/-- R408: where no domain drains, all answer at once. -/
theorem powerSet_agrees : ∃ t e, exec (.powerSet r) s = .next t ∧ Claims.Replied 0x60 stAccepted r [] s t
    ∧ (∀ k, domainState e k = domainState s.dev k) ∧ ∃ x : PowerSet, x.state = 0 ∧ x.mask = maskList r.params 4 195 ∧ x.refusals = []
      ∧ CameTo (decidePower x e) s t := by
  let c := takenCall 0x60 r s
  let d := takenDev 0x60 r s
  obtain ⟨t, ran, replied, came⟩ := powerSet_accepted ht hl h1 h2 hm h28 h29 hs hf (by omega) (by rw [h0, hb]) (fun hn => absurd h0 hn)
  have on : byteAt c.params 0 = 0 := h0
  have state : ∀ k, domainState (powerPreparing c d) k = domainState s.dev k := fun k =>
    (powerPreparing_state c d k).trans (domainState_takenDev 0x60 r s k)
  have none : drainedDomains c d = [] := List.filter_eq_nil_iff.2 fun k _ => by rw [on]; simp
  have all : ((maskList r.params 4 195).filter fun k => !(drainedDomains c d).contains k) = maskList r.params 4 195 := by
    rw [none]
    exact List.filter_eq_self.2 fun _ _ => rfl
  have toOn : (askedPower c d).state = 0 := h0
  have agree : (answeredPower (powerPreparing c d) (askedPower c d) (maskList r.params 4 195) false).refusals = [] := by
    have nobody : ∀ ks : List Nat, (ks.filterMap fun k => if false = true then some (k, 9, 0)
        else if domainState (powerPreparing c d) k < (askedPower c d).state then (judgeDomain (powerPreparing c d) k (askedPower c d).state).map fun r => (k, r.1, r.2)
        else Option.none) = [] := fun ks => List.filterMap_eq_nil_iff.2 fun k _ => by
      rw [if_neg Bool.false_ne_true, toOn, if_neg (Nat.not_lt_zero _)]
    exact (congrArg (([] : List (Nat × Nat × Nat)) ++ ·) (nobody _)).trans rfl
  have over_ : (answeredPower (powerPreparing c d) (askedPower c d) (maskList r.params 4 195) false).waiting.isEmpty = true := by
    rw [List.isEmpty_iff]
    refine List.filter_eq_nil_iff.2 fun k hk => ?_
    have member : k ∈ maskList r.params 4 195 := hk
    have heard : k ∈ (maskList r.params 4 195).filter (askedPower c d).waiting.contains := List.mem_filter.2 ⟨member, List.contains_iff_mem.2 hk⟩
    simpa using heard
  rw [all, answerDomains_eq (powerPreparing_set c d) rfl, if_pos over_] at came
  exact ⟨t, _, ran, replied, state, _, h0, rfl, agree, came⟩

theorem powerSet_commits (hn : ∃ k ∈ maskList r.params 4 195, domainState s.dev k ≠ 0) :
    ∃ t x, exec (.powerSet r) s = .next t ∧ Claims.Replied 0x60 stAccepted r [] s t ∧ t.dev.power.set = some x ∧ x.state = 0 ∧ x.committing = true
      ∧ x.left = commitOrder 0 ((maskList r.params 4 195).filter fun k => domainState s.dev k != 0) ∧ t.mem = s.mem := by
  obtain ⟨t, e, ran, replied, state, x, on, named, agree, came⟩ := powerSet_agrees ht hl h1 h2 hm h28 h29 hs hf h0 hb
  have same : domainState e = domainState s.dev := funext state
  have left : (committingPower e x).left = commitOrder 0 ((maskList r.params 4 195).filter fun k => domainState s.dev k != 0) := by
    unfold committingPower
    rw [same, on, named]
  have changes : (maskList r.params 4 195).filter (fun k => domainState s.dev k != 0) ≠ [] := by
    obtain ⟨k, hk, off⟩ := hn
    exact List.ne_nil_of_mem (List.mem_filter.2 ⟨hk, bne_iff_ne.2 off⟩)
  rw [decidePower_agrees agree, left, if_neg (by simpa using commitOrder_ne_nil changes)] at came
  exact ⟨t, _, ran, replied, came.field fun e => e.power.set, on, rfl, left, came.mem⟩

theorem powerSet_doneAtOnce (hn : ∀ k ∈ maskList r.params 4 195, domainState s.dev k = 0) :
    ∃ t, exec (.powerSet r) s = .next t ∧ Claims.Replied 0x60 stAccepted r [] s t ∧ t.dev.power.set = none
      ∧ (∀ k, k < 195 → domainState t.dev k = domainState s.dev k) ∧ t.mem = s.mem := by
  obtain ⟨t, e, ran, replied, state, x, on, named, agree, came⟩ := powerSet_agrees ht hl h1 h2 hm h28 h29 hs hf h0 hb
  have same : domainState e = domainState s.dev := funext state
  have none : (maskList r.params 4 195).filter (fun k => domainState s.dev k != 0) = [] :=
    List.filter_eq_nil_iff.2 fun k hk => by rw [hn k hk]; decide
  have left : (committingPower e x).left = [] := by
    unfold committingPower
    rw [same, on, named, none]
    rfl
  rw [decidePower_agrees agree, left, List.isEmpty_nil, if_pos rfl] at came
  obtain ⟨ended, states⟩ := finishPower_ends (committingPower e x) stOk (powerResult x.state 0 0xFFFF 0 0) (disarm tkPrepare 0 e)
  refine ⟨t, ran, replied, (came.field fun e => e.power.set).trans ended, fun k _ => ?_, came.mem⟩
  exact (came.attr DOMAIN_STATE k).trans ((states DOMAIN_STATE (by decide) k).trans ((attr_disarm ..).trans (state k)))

--

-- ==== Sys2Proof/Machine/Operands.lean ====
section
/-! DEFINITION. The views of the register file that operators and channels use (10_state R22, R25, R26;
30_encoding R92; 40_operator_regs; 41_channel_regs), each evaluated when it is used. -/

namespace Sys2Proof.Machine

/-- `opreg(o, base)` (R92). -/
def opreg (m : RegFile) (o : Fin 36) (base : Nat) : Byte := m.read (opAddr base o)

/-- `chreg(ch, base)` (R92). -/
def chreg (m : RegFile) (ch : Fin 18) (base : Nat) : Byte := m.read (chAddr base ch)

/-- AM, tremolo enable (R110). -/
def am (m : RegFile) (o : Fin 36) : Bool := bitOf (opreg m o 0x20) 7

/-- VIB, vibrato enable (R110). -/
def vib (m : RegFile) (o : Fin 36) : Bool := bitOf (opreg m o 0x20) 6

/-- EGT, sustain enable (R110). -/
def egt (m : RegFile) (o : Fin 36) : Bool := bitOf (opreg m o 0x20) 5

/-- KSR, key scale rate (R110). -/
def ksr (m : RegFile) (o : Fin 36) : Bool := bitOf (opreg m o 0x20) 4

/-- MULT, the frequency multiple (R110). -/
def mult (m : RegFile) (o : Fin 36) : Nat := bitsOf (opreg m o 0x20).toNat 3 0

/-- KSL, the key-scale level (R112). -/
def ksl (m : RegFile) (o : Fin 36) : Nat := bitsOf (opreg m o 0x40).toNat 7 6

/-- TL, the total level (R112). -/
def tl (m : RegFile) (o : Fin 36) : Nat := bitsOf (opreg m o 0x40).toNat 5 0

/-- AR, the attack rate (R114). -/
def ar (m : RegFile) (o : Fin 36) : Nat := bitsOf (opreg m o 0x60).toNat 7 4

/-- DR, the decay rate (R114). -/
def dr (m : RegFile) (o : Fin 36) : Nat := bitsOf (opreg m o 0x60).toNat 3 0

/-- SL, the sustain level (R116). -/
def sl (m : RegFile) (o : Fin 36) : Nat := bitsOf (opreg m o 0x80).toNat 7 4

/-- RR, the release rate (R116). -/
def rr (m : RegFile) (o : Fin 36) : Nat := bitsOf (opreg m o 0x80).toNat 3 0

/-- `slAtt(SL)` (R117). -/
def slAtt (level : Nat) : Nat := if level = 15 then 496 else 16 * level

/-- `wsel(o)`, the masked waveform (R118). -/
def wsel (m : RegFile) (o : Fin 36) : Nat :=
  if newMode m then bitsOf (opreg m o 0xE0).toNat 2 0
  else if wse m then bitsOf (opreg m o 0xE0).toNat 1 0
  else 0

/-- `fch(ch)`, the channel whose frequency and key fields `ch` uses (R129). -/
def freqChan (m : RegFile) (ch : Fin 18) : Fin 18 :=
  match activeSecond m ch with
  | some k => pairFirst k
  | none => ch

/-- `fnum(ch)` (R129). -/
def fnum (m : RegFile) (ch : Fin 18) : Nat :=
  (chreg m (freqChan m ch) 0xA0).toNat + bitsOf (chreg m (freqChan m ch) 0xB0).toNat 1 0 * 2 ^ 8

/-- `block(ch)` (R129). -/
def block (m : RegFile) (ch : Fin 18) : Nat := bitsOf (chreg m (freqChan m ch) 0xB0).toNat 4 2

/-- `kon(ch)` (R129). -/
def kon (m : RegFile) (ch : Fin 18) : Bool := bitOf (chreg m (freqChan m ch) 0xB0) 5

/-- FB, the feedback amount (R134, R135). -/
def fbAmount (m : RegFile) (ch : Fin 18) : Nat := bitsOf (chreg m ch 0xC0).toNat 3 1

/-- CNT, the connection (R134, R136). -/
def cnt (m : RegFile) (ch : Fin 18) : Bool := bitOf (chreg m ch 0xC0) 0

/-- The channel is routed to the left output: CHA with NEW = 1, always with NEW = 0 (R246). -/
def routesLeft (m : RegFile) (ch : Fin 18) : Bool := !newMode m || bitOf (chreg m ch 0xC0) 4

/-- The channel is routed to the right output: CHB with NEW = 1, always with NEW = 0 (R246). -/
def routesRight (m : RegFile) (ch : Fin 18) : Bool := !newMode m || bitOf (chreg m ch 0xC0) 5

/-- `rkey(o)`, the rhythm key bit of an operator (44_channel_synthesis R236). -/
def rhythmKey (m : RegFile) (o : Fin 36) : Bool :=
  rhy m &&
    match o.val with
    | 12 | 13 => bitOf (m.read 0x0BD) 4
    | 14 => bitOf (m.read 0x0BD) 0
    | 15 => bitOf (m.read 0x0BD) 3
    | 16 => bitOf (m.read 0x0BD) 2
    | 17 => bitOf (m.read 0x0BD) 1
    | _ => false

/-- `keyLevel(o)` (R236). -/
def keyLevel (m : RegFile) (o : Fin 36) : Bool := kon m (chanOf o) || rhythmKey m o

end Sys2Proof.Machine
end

▶ **Problem to work on**: Copy only this part of the entries above: the line with "rw [same, on, named]", the line with "exact List.ne_nil_of_mem (List.mem_filter.2", and the lines between, all exactly as written.

▶ **Output of the exercise**:
    rw [same, on, named]
  have changes : (maskList r.params 4 195).filter (fun k => domainState s.dev k != 0) ≠ [] := by
    obtain ⟨k, hk, off⟩ := hn
    exact List.ne_nil_of_mem (List.mem_filter.2 ⟨hk, bne_iff_ne.2 off⟩)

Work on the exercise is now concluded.